The question Donaldson asked was what genetic differences underlie this behavioral difference and makes the brains of the prairie voles, but not the meadow voles, capable of forming long-term pair bonds. It is a question that cannot be answered in a mouse model, Donaldson noted, because “mice are not monogamous and you can’t study pair bonding if it doesn’t exist within your species.” So, it was necessary to develop the tools to study the question in voles.
Skipping over much of the history of how potentially relevant genes were discovered, Donaldson identified the gene for vasopressin receptor 1a (V1aR) as crucial to the difference in behavior (Lim et al., 2004). In particular, there are striking differences in how the gene is expressed in the brains of the two species. One brain region with a particularly large difference
is the ventral pallidum, where there are high levels of gene expression in the prairie vole (the monogamous species) and lower levels in the meadow vole (the promiscuous species) (Phelps and Young, 2003). Researchers have demonstrated that these expression levels are critical for some of the differences in social behavior by using a viral vector to increase the expression of the gene in the ventral pallidum of the promiscuous species, after which they “show an affiliative preference for the animal they’re mating with, which is the basic hallmark behavior that you need in order to be monogamous” (Hammock and Young, 2005).
This fascinating transformation shows “that you can change the expression pattern of a single gene, and the architecture’s already in place within the brain to completely transition your mating,” Donaldson noted. She set out to find the genetic basis of the difference in expression patterns in the vasopressin receptors in these animals.
Her early work on this system took place in the pre-genome era, Donaldson said, so she had to use the tools that were available at that time. “We fished out the gene from a phage library and found that the coding region of this gene was nearly identical between these species,” she said. In contrast, there is a length of repetitive DNA upstream of the gene that is nearly absent in the promiscuous species but more than 600 base pairs long in the monogamous species.
Furthermore, there is an allele-like variation in the lengths of that repeat-containing element in the monogamous species that was shown in breeding studies to be associated with individual differences in social behavior, such as how attentive a father is toward his offspring. This information led her to hypothesize that variation in this repeat-containing element directly contributes to both species-specific and individual differences in patterns of expression of the vasopressin receptor gene.
At the time, she did not have the tools to test this hypothesis in voles, and so she turned to mice, where it was possible to manipulate the genome in a specific way. This is reflective of how Dutton used E. coli as a tractable system with the eventual goal of moving to more complicated and less studied yeast and fungal communities. To start her mouse work, Donaldson took a 3.5-kb region upstream of the gene encoding the V1aR from voles—the region that contained the repeat element—and put it into mice, replacing the corresponding region of the mouse genome (Donaldson and Young, 2013). She did this for three versions of the region, one from the promiscuous species and two different versions, one with a longer repeat than the other, from the monogamous species. Because the genetic differences in these mice were limited to the repeat-containing element, Donaldson could assess the effects of the repeats cleanly, without having to worry that the actual functional variants were something else nearby in the genome that were causing the differences in expression patterns.

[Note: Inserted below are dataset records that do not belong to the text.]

/-- The eight words of a record; the resume address is where the discard left the context.
DEDUCED: notes/assumptions/17.md. -/
def trapWords (x : Ctx) (t : TrapInfo) : List DWord :=
  [trapWord0 t, t.baddr, x.pc, BitVec.ofNat 64 (x.trapStep % 2 ^ 48), BitVec.ofNat 64 x.trapCycle, t.aux0, t.aux1,
   BitVec.ofNat 64 (x.tseq + 1)]

/-- A record delivered: to the context's place in data memory with an FLADD of 1 to flag 511 in the next cycle, or to the
host, which takes every trap of the supervisor (R421, R423, R424). -/
def deliverTrap (lay c : Nat) (ws : List DWord) (s : State) : State :=
  if c = 4 || toHost s lay 5 then
    s.updTower (lay / 8) (fun t => { t with host := t.host ++ [.trap lay c ws] })
  else
    arriveFlag lay 2 (s.cycleOf lay + 1) false 511 1
      (s.updLayer lay (writeDmem (0x18000 + 64 * c) (ws.flatMap (fun w => leBytes 8 w.toNat))))

/-- The record of trap `t` is written: TLAST, TPEND and the task's state follow it; after a PGKILL a task is killed, and the
supervisor waits for the host (R424, R502). -/
def recordTrap (lay c : Nat) (t : TrapInfo) (s : State) : State :=
  let x := s.ctxAt (ctxKey lay c)
  let ws := trapWords x t
  let s := s.updCtx (ctxKey lay c) (fun x => { x with
    state := .resident, task := .trapped, tlast := (trapWord0 t) &&& ones64 0 40, tseq := x.tseq + 1, trap := none,
    resume := x.pc })
  let s := s.updLayer lay (fun l => { l with tpend := setBitTo l.tpend c (t.cause != .pgKill) })
  let s := deliverTrap lay c ws s
  if t.cause = .pgKill ∧ c ≠ 4 then killTask lay c s else s

/-- TRAP_RECORD_WRITE: the discard is over and every committed result has landed (R420, step 3). -/
def execTrapRecordWrite (lay ctx : Nat) (s : State) : Res :=
  let x := s.ctxAt (ctxKey lay ctx)
  match x.trap with
  | some t =>
    if x.state = .discarding ∧ x.regions.isEmpty ∧ x.trapStep < (s.layerAt lay).step ∧ !settling lay ctx s then
      .next (recordTrap lay ctx t s)
    else .next s
  | none => .next s

/-- Whether the host holds the record of a context's trap. -/
def hostHasTrap (s : State) (lay c : Nat) : Bool :=
  (s.towerAt (lay / 8)).host.any (fun h => match h with | .trap l k _ => l == lay && k == c | _ => false)
def dropHostTrap (lay c : Nat) (s : State) : State :=
  s.updTower (lay / 8) (fun t => { t with host := t.host.filter (fun h => match h with
    | .trap l k _ => !(l == lay && k == c)
    | _ => true) })

/-- HOST_TRAP_RESUME: the effect of ERET (R416, R424). -/
def execHostTrapResume (lay ctx : Nat) (s : State) : Res :=
  if hostHasTrap s lay ctx then .next (leaveTrapped lay ctx false (dropHostTrap lay ctx s)) else .next s

/-- Every fault record a layer holds open is written again (R424). -/
def redeliverFaults (lay : Nat) (s : State) : State :=
  (s.layerAt lay).faults.foldl (fun s f => deliverFault lay f s) s

/-- HOST_TRAP_KILL: the effect of `eret.kill`; a supervisor is placed afresh (R424). -/
def execHostTrapKill (lay ctx : Nat) (s : State) : Res :=
  if hostHasTrap s lay ctx then
    let s := dropHostTrap lay ctx s
    if ctx = 4 then
      if (s.ctxAt (ctxKey lay 4)).task = .trapped then
        .next (redeliverFaults lay (placeSupervisor lay (leaveForGood lay 4 s)))
      else .next s
    else .next (leaveTrapped lay ctx true s)
  else .next s

/-! ### Pre-emption requests (R425) -/

/-- A write of PREQ by the supervisor of a layer: its checks, then the request (R425). -/
def writePreq (lay : Nat) (w : DWord) (s : State) : State :=
  let t : State := { s with lay := lay, ctx := 4 }
  if mtsrBad t 0x032 w then
    takeTrap lay 4 { cause := .illegal, sub := 5, code := 0, cell := none, dec := true, slot := 0, baddr := t.me.pc,
                     region := t.me.regionId, aux0 := 0, aux1 := 0 } s
  else
    let area : Cap := t.me.gReg (fld w 3 4)
    landSpecial lay 4 0x032 (onesMask 64) (w.setWidth 32768 ||| (area.setWidth 32768 <<< 64)) s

The expression of the V1aR gene in the transgenic mice looked much closer to the expression of the gene in normal mice than the expression in voles. However, there were particular brain regions with clear changes in the gene expression pattern, including the dentate gyrus, part of the thalamus, and the central amygdala. “This wound up being a silver lining,” she said, “because now instead of having to look at the entire brain and the complexity of gene expression within multiple brain regions, I was able to focus on what was going on within these three separate brain regions.” Also, she added, the similarity in gene expression patterns in other regions of the brain implied that there were other regulatory elements outside of that 3.5-kb region that were driving the gene expression in those other parts of the brain.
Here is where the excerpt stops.